Baghdad triple car bomb kills more than 50
The massive blasts ripped through the crowded commercial district as many Iraqis hurried home before nightfall, killing 51 people and wounding another 90, security officials said. Many of the dead were women.
Together with corpses found around the city, the toll for Saturday was a staggering 110 killed.
A defense official told AFP the first blast appeared to target an Iraqi army Humvee jeep patrolling the central Rusafa district at sunset. There were soldiers among the casualties, but he could not say how many.
The second blast followed immediately with the third just a few moments later, rocking windows 500 metres (yards) away on the opposite bank of the Tigris River. Shortly afterwards gunfire erupted around the city.
Ten shops were burned out in the blasts near Al-Wathba square, a historic commercial area popular with Shiite Kurds, and 13 civilian cars destroyed, said an interior ministry official, warning the death toll was expected to rise.
Around an hour after the detonations, five more blasts were heard, apparently mortars fired by one of the city's warring armed groups.
Saturday's attack followed a major security operation the previous day a short distance further north in the Fadhel neighborhood, in which Iraqi and U.S. forces raided suspected insurgent hideouts and arrested 28 suspects.
The bombings recalled a deadly attack on November 23 carried out in Baghdad's Sadr City district when three car bombs went off at various spots killing 202 people in by far the worst attack in Iraq since the 2003 invasion.
The Sadr City bombing triggered Shiite reprisals against Sunnis and at least four Sunni mosques bore their brunt.
Police also reported finding 44 bodies in Baghdad throughout the day, 33 of them in the Sunni-dominated western half of the city.
In other violence across Iraq on Saturday, 15 more people were killed as insurgents and sectarian militia launched gun and bomb attacks in the region around the war-torn capital.
Five Iraqi soldiers returning to their base north of Baghdad in civilian clothes were killed when insurgents sprayed their cars with automatic fire, Lieutenant Ali Mohammed Hassan of the Balad police told AFP.
Elsewhere, at least 10 other people were killed.
The latest bout of violence comes as one of Iraq's most powerful Shiite politicians, Abdel Aziz al-Hakim, headed to Washington for an unprecedented meeting with U.S. President George W. Bush.

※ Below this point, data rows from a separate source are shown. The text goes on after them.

theorem good_exchangeGood (h : p.Good K) (l : Fin 4) (a : Nat) (keys : Byte) : (p.exchangeGood l a keys).Good K := by
  unfold Part.exchangeGood
  dsimp only
  refine good_sample ?_ _ _ _
  have h1 := good_modStation h l a (fun x => { x with failures := 0, everPresent := true, presence := .present })
  generalize p.modStation l a (fun x => { x with failures := 0, everPresent := true, presence := .present }) = q1 at h1 ⊢
  have h2 := Part.Good.ite (x := (p.station l a).presence = .present) h1
    (h1.told (told_hand q1 (stationRecord l a (q1.station l a) q1.time)))
  generalize (if (p.station l a).presence = .present then q1 else _) = q2 at h2 ⊢
  have h3 := Part.Good.ite (x := (p.station l a).lost = true)
    ((good_modStation h2 l a (fun x => { x with lost := false })).told (told_condEnd _ .stationLost (.station l a))) h2
  generalize (if (p.station l a).lost = true then _ else q2) = q3 at h3 ⊢
  have h4 := Part.Good.ite (x := (q3.line l).lineFail = true) (good_lineFailEnd h3 l) h3
  generalize (if (q3.line l).lineFail = true then q3.lineFailEnd l else q3) = q4 at h4 ⊢
  exact .ite h4 (good_writeStationWord h4 _ _)

theorem good_enterAbsent (h : p.Good K) (l : Fin 4) (a : Nat) (b : Bool) : (p.enterAbsent l a b).Good K := by
  unfold Part.enterAbsent
  dsimp only
  have ha : ∀ q : Part, q.Good K → (q.absentAlert l a).Good K := by
    intro q hq
    unfold Part.absentAlert
    dsimp only
    have hr := hq.told (told_raiseAlert q .lineFail (.line l) (.one (q.line l).record.zone) .urgent)
    exact .ite (good_modLine hr _ _ (by exact hr.fifos l)) (.ite hq (good_modStation (hq.told (told_raiseAlert _ _ _ _ _)) _ _ _))
  refine ha _ ?_
  have h1 := good_modStation h l a (fun x => { x with presence := .absent })
  have h2 := Part.Good.ite (x := b = true) (good_stationGone h1 l a) h1
  exact .ite (h2.told (told_hand _ _)) h2

theorem good_exchangeFailed (h : p.Good K) (l : Fin 4) (a : Nat) (b : Bool) : (p.exchangeFailed l a b).Good K := by
  unfold Part.exchangeFailed
  dsimp only
  refine good_writeStationWord ?_ _ _
  have h1 := good_modStation h l a (fun x => x.failed b)
  split
  · exact Part.Good.told (good_modStation h1 _ _ _) (told_hand _ _)
  · exact .ite (good_enterAbsent h1 _ _ _) h1
  · exact .ite (good_enterAbsent h1 _ _ _) h1
  · exact h1
  · exact h1

theorem good_exchangeEnd (h : p.Good K) (l : Fin 4) (a : Nat) : (p.exchangeEnd l a).Good K := by
  unfold Part.exchangeEnd
  dsimp only
  exact .ite h (.ite (good_pollStart h _ _) (.ite (good_beginCycle h _) (good_modLine h _ _ (by exact h.fifos l))))

theorem good_idleLine (h : p.Good K) (l : Fin 4) : (p.idleLine l).Good K := good_modLine h _ _ (by exact h.fifos l)

theorem good_replyClose (h : p.Good K) (l : Fin 4) (a : Nat) : (p.replyClose l a).Good K := by
  unfold Part.replyClose
  dsimp only
  have h1 := good_idleLine (good_modLine h l (fun x => { x with fifo := [] }) (Nat.zero_le _)) l
  refine good_exchangeEnd ?_ _ _
  split
  · exact good_exchangeGood h1 _ _ _
  · exact good_exchangeFailed h1 _ _ _

theorem Line.accepted_fifo (x : Line) (i : Nat) : (x.accepted i).fifo = x.fifo := rfl

theorem good_testBegin (h : p.Good K) (l : Fin 4) (i : Nat) : (p.testBegin l i).Good K :=
  good_modLine (good_setInputs h _) _ _ (Nat.zero_le _)

theorem good_testLeaves (h : p.Good K) (l : Fin 4) : (p.testLeaves l).Good K :=
  good_beginCycle (good_modLine h _ _ (Nat.zero_le _)) _

theorem good_applyAllWaiting (h : p.Good K) : p.applyAllWaiting.Good K := by
  unfold Part.applyAllWaiting
  refine .ite h (h.fold _ (fun q e hq => ?_) _)
  unfold Part.applyWaiting
  split
  · exact good_reportDone (good_setOrders (good_applyInputsGroup hq _) _) _ _ _
  · exact hq

theorem good_testEnd (h : p.Good K) (l : Fin 4) (i : Nat) : (p.testEnd l i).Good K := by
  unfold Part.testEnd
  dsimp only
  refine good_applyAllWaiting (good_testLeaves ?_ _)
  have h1 : (p.dropHand i).Good K := good_setOrders h _
  exact .ite (good_reportDone h1 _ _ _) ((good_reportDone h1 _ _ _).told (told_raiseAlert _ _ _ _ _))

/-! ### Orders -/

theorem good_slotWatch (h : p.Good K) (i : Nat) (st : Byte) : (p.slotWatch i st).Good K := by
  unfold Part.slotWatch
  refine .ite h ?_
  have h1 := fun f => (good_setOrders h { p.orders with slots := p.orders.slots.modify i f } : (p.modSlot i f).Good K)
  split
  · exact .ite (good_setOrders (h1 _) _) h
  · exact .ite (good_setOrders (h1 _) _) h
  · exact h
  · exact .ite (h1 _) h

theorem good_takeChecked (h : p.Good K) (i : Nat) (ws : List Word) : (p.takeChecked i ws).Good K := by
  unfold Part.takeChecked
  dsimp only
  split
  · exact good_refuse h _ _ _
  · exact .ite (good_setOrders h _) (good_refuse h _ _ _)

theorem good_takeSlot (h : p.Good K) (l : Layout) (i : Nat) : (p.takeSlot l i).Good K := by
  unfold Part.takeSlot
  dsimp only
  have h1 : ((p.modSlot i (fun _ => { shadow := .inHand, kind := 0, tag := 0 })).writeSlotState i .taken 0).Good K :=
    good_writeSlot (good_setOrders h _) _ _ _
  have h2 := good_readEvery h1 .order (l.orders + 8 * i + 1) 5
  have h3 := fun f => (good_setOrders h2 _ : (Part.modSlot _ i f).Good K)
  split
  · exact good_refuse (h3 _) _ _ _
  · exact good_takeChecked (good_setOrders (h3 _) _) _ _

theorem good_withTaking (h : p.Good K) (kind : OrderKind) (test : Taking → Bool) (act : Part → Taking → Part)
    (ha : ∀ t, (act p t).Good K) : (p.withTaking kind test act).Good K := by
  unfold Part.withTaking
  split
  · exact .ite (ha _) h
  · exact h

theorem good_placeMove (h : p.Good K) (hf : p.Free K c) (hq : (p.chan c).queue.length < Config.queueDepth) (m : Move) :
    (p.placeMove c m).Good K := by
  unfold Part.placeMove
  dsimp only
  refine .ite (good_giveMove (h.except c) hf _) (good_commit (h.setChanSame _ ?_ (by rfl)) _ _ _ _)
  simp only [List.length_append, List.length_singleton]
  exact hq

theorem free_of_admitted {kind : MoveKind} (h : p.refusesMove c kind = none) :
    p.Free K c ∧ (p.chan c).queue.length < Config.queueDepth := by
  unfold Part.refusesMove at h
  dsimp only at h
  by_cases h1 : (!(p.chan c).enabled) = true
  · simp [h1] at h
  by_cases h2 : kind = .move ∧ p.modes.mode.quick = false
  · simp [h1, h2] at h
  by_cases h3 : (p.chan c).state = .held ∨ (p.chan c).state = .fault ∨ p.guarded c = true
  · rw [if_neg h1, if_neg h2, if_pos h3] at h; cases h
  rw [if_neg h1, if_neg h2, if_neg h3] at h
  push Not at h3
  refine ⟨Part.free_of_not_guarded (by simpa using h3.2.2), ?_⟩
  by_contra hq
  rw [not_lt] at hq
  split at h
  · cases h
  · split at h
    · cases h
    · cases h

theorem good_offerMove (h : p.Good K) (t : Taking) (m : Move) : (p.offerMove t m).Good K := by
  unfold Part.offerMove
  split
  · exact good_refuse h _ _ _
  · rename_i hr
    have hf := free_of_admitted (K := K) hr
    exact .ite (good_placeMove (p := p.takePlaced) (good_setOrders h _) (free_guards hf.1 rfl) hf.2 _) (good_endTake h _ _ _)

theorem good_stopControlled (h : p.Good K) (t : Taking) : (p.stopControlled t).Good K := by
  unfold Part.stopControlled
  dsimp only
  refine .ite (good_endTake h _ _ _) ?_
  have h1 : (p.takePlaced.addHand { slot := t.slot, work := .stop t.stopOne (p.stopMoving t) (p.stopResult t) }).Good K :=
    good_setOrders (good_setOrders h _) _
  have h2 := h1.fold (fun r c => Part.controlledStop r c .stopped) (fun q c hq => good_controlledStop hq c _) t.stopNamed
  split
  · exact good_reportDone (good_setOrders h2 _) _ _ _
  · exact h2

theorem good_stopCut (h : p.Good K) (t : Taking) : (p.stopCut t).Good K := by
  unfold Part.stopCut
  exact good_endTake (h.fold _ (fun q c hq => good_cut (hq.except c) _) _) _ _ _

theorem good_releaseOrder (h : p.Good K) (t : Taking) : (p.releaseOrder t).Good K := by
  unfold Part.releaseOrder
  dsimp only
  have he := h.told (told_endFaults p t.chan)
  split
  · have h1 := ((he.except t.chan).setChanExcept ((p.endFaults t.chan).chan t.chan).releasedFault (he.queues t.chan)).nearStilled
      (.refl _) (by rw [Part.setChan_chan_self]; rfl)
    exact good_endTake (good_commit h1 _ _ _ _) _ _ _
  · split
    · rename_i hs
      have h1 : (p.setChan t.chan { p.chan t.chan with state := .idle, parkCause := none }).Good K :=
        (h.except t.chan).nearFree (near_setChan _ _ (by rfl) (by rfl) (by exact Nat.le_refl _)) (h.free (by rw [hs.2.1]; rfl))
      exact good_endTake (good_modePark (good_commit h1 _ _ _ _) _) _ _ _
    · exact good_refuse h _ _ _

theorem good_applyGroup {α : Type} (h : p.Good K) (t : Taking) (base size : Nat) (check : List Word → Except Nat α)
    (apply : Part → α → Part) (ha : ∀ (q : Part) g, q.Good K → (apply q g).Good K) : (p.applyGroup t base size check apply).Good K := by
  unfold Part.applyGroup
  dsimp only
  have h1 := good_readUntilBad h .config base size
  split
  · exact good_refuse h1 _ _ _
  · split
    · exact good_refuse h1 _ _ _
    · exact .ite (ha _ _ h1) (good_endTake h1 _ _ _)

theorem good_applyInputsOrder (h : p.Good K) (t : Taking) (g : InputsGroup) : (p.applyInputsOrder t g).Good K := by
  unfold Part.applyInputsOrder
  exact .ite (good_setOrders (good_setOrders h _) _) (good_endTake (good_applyInputsGroup h _) _ _ _)

theorem good_applyChannelOrder (h : p.Good K) (t : Taking) (c : Fin 8) (pr : Params) : (p.applyChannelOrder t c pr).Good K := by
  unfold Part.applyChannelOrder
  split
  · exact good_refuse h _ _ _
  · exact good_endTake (good_applyChannelGroup h _ _) _ _ _

theorem good_setModeOrder (h : p.Good K) (t : Taking) : (p.setModeOrder t).Good K := by
  unfold Part.setModeOrder
  split
  · exact good_refuse h _ _ _
  · exact .ite (good_setModes (good_setOrders h _) _) (good_endTake h _ _ _)

theorem good_ackOrder (h : p.Good K) (t : Taking) : (p.ackOrder t).Good K := by
  unfold Part.ackOrder
  refine .ite (good_refuse h _ _ _) ?_
  dsimp only
  split
  · exact good_refuse h _ _ _
  · exact .ite (good_refuse h _ _ _) (.ite ((good_endTake (good_ackEntry h _ _) _ _ _).told (told_restNotice _)) (good_endTake h _ _ _))

theorem good_alertOrder (h : p.Good K) (t : Taking) : (p.alertOrder t).Good K := by
  unfold Part.alertOrder
  split
  · exact good_endTake (h.told (told_raiseFull _ _ _ _ _)) _ _ _
  · exact good_refuse h _ _ _

theorem good_lampOrder (h : p.Good K) (t : Taking) : (p.lampOrder t).Good K := by
  unfold Part.lampOrder
  exact .ite (good_endTake (good_modInput h _ _) _ _ _) (good_refuse h _ _ _)

theorem good_testOrder (h : p.Good K) (t : Taking) : (p.testOrder t).Good K := by
  unfold Part.testOrder
  dsimp only
  have h1 : (p.takePlaced.addHand { slot := t.slot, work := .lineTest (Fin.ofNat 4 t.target.toNat) }).Good K :=
    good_setOrders (good_setOrders h _) _
  exact .ite (good_refuse h _ _ _) (.ite (good_refuse h _ _ _) (.ite (good_refuse h _ _ _) (.ite (good_refuse h _ _ _)
    (.ite (good_modLine h1 _ _ (by exact h1.fifos _)) (good_endTake h _ _ _)))))

/-! ### Run control -/

theorem good_beginChecking (h : p.Good K) : p.beginChecking.Good K :=
  good_setRun (good_enterRun h _) _ (by intro _ hl; cases hl)

theorem good_enterHalted (h : p.Good K) : p.enterHalted.Good K := by
  unfold Part.enterHalted
  exact .ite (good_beginChecking (good_enterRun h _)) (good_enterRun h _)

theorem good_enterStopping (h : p.Good K) : p.enterStopping.Good K := by
  unfold Part.enterStopping
  dsimp only
  refine Part.Good.told ?_ (told_restEval _)
  have h1 : ((p.enterRun .stopping).eachChannel (fun c r => r.controlledStop c .stopped)).Good K :=
    good_eachChannel _ (fun c q hq => good_controlledStop hq c _) (good_enterRun h _)
  have h2 := h1.fold Part.endHand (fun q e hq => by
    unfold Part.endHand
    have hd : (q.dropHand e.slot).Good K := good_setOrders hq _
    have hr := good_reportDone hd e.slot .stopped 0
    dsimp only
    split
    · exact good_reportDone hd _ _ _
    · exact hr
    · exact hr
    · split
      · exact good_testLeaves hr _
      · exact good_testLeaves hr _
      · exact good_modLine hr _ _ (by exact hr.fifos _))
    ((p.enterRun .stopping).eachChannel (fun c r => r.controlledStop c .stopped)).orders.hand
  unfold Part.endSetMode
  split
  · exact .ite (good_endTake (good_setModes h2 _) _ _ _) h2
  · exact h2

theorem good_haltBlocks (h : p.Good K) : p.haltBlocks.Good K where
  mem := h.mem
  queues := fun d => by
    have := h.queues d
    simpa [Part.haltBlocks, Part.chan, Channel.halted] using this
  fifos := fun d => by
    have := h.fifos d
    simpa [Part.haltBlocks, Part.line] using this
  layout := h.layout
  guards := fun g d k v => by
    have := h.guards g d k (by simpa [Part.covers, Part.haltBlocks, Part.guard, Guard.halted] using v)
    simpa [Part.haltBlocks, Part.chan, Channel.halted] using this

/-- Any channels that are all UNHOMED with empty queues meet the guard clause. -/
theorem good_unhomed (hm : Memory.wf p.mem) (hl : p.FifosOk) (hv : ∀ l, p.run.layout = some l → l.valid = true)
    (hc : ∀ c, (p.chan c).state = .unhomed ∧ (p.chan c).queue = []) : p.Good K where
  mem := hm
  queues := fun d => by rw [(hc d).2]; exact Nat.zero_le _
  fifos := hl
  layout := hv
  guards := fun g d _ _ => by rw [(hc d).1]; rfl

theorem good_resetBlocks (h : p.Good K) (r : RunControl) (pr : Protection) (hr : r.layout = none) : (p.resetBlocks r pr).Good K :=
  good_unhomed h.mem (fun l => by simp [Part.resetBlocks, Part.initial, Part.line, Line.initial])
    (fun l hl => by rw [show (p.resetBlocks r pr).run = r from rfl, hr] at hl; cases hl)
    (fun c => by simp [Part.resetBlocks, Part.chan, Channel.initial])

U.S. press reports suggest that Washington is despairing of winning over the embittered Sunni minority and is planning instead to rebuild its bridges with the divided nation's Shiites in a bid to rein in their unofficial militias.
Meanwhile, Iraqi and U.S. military officials told AFP that between 30 and 35 suspects had been arrested in raids conducted in the restive city of Baquba, northeast of Baghdad, and that a hostage had been rescued from a gang of kidnappers holed up in a Sunni neighborhood.
An Iraqi army major, speaking on condition of anonymity, said that two of the detained suspects were Egyptians who had joined the Sunni Arab insurgency against the Shiite-led government and its U.S. backers.
The offensive came two days after the U.S. commander in Diyala province, Colonel David Sutherland, denied media reports that Baquba had been brought to a standstill by insurgents and was beyond Iraqi government control.
Nevertheless, Saturday's operation was billed by U.S. headquarters as an attempt to "secure" the city.